**Work to complete**
Starting with the first line below, reproduce each line exactly until you have included the one bearing "def biasSettled (n".

═══ Dataset entries

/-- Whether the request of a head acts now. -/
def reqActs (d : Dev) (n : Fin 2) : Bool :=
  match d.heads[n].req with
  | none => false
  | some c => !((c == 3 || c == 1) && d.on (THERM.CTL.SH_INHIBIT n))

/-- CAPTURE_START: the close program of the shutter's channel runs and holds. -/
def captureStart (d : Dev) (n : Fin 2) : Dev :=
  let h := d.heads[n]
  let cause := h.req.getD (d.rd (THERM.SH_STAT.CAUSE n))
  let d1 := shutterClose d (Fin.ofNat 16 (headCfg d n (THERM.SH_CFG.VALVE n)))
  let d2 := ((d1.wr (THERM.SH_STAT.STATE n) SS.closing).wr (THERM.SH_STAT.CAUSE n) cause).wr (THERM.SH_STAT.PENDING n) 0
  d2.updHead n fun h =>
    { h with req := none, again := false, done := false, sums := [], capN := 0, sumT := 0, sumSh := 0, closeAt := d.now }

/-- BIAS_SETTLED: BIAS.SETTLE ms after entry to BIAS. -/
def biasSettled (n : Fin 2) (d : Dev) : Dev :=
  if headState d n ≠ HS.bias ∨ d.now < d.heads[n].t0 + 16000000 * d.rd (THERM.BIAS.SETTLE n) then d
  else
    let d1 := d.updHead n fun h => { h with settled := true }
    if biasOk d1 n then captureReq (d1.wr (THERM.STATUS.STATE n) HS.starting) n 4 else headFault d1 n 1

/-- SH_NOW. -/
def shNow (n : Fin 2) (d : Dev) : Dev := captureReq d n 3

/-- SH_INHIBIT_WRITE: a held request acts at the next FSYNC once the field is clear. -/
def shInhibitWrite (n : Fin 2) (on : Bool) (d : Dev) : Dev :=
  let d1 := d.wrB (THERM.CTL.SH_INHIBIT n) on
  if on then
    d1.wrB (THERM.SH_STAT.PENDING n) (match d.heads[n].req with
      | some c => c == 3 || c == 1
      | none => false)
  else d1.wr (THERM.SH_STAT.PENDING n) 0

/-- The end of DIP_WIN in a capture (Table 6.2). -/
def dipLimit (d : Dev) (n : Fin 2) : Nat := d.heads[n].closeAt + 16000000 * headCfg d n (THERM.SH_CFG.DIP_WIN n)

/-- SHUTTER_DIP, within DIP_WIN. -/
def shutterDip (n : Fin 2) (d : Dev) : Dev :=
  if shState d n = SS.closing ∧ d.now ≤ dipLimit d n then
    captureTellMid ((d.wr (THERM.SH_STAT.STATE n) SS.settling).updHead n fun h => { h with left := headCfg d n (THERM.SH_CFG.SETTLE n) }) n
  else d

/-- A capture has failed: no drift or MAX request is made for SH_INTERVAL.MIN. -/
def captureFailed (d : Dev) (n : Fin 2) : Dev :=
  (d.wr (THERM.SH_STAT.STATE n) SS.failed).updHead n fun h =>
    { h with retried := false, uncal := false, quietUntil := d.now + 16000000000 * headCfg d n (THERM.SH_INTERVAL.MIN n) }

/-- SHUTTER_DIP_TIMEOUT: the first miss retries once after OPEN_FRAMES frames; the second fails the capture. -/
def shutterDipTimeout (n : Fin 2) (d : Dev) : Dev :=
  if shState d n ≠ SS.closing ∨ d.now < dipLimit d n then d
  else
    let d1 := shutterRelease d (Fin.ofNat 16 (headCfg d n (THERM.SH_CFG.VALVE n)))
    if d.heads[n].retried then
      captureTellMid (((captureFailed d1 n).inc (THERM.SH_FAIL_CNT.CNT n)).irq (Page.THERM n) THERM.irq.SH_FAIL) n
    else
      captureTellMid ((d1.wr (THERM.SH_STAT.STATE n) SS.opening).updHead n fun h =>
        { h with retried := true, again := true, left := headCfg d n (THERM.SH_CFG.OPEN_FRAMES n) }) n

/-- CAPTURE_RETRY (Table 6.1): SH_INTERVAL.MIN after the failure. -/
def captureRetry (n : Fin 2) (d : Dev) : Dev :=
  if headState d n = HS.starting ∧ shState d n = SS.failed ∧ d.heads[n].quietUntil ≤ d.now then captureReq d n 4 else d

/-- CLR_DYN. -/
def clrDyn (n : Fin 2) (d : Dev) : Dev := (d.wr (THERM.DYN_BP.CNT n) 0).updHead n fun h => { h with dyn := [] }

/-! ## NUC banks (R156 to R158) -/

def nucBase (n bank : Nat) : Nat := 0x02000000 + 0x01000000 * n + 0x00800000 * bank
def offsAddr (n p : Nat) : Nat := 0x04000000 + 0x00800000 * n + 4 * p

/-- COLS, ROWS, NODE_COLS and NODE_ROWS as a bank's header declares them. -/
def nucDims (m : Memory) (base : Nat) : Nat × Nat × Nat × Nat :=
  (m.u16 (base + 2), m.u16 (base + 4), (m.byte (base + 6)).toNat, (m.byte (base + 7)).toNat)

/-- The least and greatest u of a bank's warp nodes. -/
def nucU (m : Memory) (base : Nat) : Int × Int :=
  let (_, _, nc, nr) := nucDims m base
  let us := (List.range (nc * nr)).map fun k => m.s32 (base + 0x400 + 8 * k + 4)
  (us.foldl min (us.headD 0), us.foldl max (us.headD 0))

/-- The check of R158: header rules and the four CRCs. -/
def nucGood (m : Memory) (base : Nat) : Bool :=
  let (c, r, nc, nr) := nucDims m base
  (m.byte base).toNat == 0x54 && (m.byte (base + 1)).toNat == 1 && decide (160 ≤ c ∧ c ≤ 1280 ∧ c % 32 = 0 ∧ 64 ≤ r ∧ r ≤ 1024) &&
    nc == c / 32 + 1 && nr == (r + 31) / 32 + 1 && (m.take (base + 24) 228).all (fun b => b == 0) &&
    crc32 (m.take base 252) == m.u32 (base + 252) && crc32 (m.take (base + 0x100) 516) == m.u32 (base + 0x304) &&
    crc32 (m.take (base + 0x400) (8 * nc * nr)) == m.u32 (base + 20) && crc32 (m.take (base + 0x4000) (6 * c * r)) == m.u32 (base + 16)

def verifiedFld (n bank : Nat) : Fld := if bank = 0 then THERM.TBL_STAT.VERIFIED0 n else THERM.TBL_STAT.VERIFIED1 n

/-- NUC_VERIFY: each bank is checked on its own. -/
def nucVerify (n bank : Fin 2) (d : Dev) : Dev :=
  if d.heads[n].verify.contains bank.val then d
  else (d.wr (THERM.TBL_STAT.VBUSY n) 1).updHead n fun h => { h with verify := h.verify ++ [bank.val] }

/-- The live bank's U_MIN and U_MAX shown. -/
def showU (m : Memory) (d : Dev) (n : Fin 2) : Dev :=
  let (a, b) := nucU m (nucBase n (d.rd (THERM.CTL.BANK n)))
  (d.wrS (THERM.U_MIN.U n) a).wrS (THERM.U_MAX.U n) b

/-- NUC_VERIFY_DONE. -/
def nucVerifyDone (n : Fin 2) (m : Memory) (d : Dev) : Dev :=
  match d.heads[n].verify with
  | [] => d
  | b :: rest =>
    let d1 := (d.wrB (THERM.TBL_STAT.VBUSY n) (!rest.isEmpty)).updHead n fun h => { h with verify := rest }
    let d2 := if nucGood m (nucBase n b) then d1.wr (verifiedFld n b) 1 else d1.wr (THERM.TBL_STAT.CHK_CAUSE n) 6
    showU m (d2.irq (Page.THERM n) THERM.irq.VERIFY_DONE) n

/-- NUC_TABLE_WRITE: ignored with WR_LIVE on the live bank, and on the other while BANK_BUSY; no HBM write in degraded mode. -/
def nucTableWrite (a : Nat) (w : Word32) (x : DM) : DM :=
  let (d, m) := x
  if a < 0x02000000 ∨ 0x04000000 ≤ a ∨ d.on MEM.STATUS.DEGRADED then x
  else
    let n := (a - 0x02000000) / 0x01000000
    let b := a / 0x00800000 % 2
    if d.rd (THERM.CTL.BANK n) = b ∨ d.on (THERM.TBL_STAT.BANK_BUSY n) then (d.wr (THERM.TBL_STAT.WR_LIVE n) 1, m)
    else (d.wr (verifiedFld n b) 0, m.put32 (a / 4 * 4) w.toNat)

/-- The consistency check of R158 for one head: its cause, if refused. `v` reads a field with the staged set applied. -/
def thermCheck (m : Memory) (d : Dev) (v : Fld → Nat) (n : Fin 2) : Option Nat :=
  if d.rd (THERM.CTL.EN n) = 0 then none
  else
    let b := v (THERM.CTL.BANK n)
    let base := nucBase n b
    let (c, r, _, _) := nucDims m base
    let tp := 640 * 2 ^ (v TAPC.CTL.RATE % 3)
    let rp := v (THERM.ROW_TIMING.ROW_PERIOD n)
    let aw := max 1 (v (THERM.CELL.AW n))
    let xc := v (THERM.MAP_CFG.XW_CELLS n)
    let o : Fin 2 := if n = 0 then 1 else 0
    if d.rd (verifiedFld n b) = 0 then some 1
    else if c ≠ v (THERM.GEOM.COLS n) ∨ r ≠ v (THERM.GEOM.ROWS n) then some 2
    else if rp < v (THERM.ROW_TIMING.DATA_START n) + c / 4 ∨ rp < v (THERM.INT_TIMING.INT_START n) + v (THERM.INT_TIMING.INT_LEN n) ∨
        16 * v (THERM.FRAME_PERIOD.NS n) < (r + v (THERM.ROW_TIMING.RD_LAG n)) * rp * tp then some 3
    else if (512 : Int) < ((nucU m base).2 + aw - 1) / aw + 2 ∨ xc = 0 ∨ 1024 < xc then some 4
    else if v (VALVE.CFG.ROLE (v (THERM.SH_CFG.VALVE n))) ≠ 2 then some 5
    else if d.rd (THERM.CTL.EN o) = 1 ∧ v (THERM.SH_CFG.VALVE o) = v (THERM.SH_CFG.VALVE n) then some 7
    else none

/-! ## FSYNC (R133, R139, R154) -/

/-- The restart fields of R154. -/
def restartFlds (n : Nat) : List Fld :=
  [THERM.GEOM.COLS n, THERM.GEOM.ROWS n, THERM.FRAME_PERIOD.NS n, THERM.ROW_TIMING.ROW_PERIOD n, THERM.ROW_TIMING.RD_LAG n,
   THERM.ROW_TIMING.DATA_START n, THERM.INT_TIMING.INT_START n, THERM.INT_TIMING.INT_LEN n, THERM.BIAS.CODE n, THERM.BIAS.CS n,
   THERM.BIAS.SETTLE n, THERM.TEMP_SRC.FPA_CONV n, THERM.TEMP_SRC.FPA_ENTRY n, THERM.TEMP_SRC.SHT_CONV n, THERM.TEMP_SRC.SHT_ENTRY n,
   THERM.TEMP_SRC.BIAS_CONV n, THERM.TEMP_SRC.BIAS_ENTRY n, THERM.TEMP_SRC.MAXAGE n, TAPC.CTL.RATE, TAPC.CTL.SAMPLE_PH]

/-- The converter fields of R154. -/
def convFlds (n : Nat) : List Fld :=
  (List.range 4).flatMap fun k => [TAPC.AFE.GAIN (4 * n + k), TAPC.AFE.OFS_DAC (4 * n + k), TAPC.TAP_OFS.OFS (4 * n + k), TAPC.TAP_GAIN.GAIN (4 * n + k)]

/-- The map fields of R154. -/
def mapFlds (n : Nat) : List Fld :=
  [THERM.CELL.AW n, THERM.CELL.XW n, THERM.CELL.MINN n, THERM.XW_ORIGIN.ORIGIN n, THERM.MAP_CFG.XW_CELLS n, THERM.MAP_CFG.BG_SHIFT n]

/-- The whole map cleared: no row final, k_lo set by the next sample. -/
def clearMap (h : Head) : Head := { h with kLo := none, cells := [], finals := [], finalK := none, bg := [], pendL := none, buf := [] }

══════

**Task output**
/-- Whether the request of a head acts now. -/
def reqActs (d : Dev) (n : Fin 2) : Bool :=
  match d.heads[n].req with
  | none => false
  | some c => !((c == 3 || c == 1) && d.on (THERM.CTL.SH_INHIBIT n))

/-- CAPTURE_START: the close program of the shutter's channel runs and holds. -/
def captureStart (d : Dev) (n : Fin 2) : Dev :=
  let h := d.heads[n]
  let cause := h.req.getD (d.rd (THERM.SH_STAT.CAUSE n))
  let d1 := shutterClose d (Fin.ofNat 16 (headCfg d n (THERM.SH_CFG.VALVE n)))
  let d2 := ((d1.wr (THERM.SH_STAT.STATE n) SS.closing).wr (THERM.SH_STAT.CAUSE n) cause).wr (THERM.SH_STAT.PENDING n) 0
  d2.updHead n fun h =>
    { h with req := none, again := false, done := false, sums := [], capN := 0, sumT := 0, sumSh := 0, closeAt := d.now }

/-- BIAS_SETTLED: BIAS.SETTLE ms after entry to BIAS. -/
def biasSettled (n : Fin 2) (d : Dev) : Dev :=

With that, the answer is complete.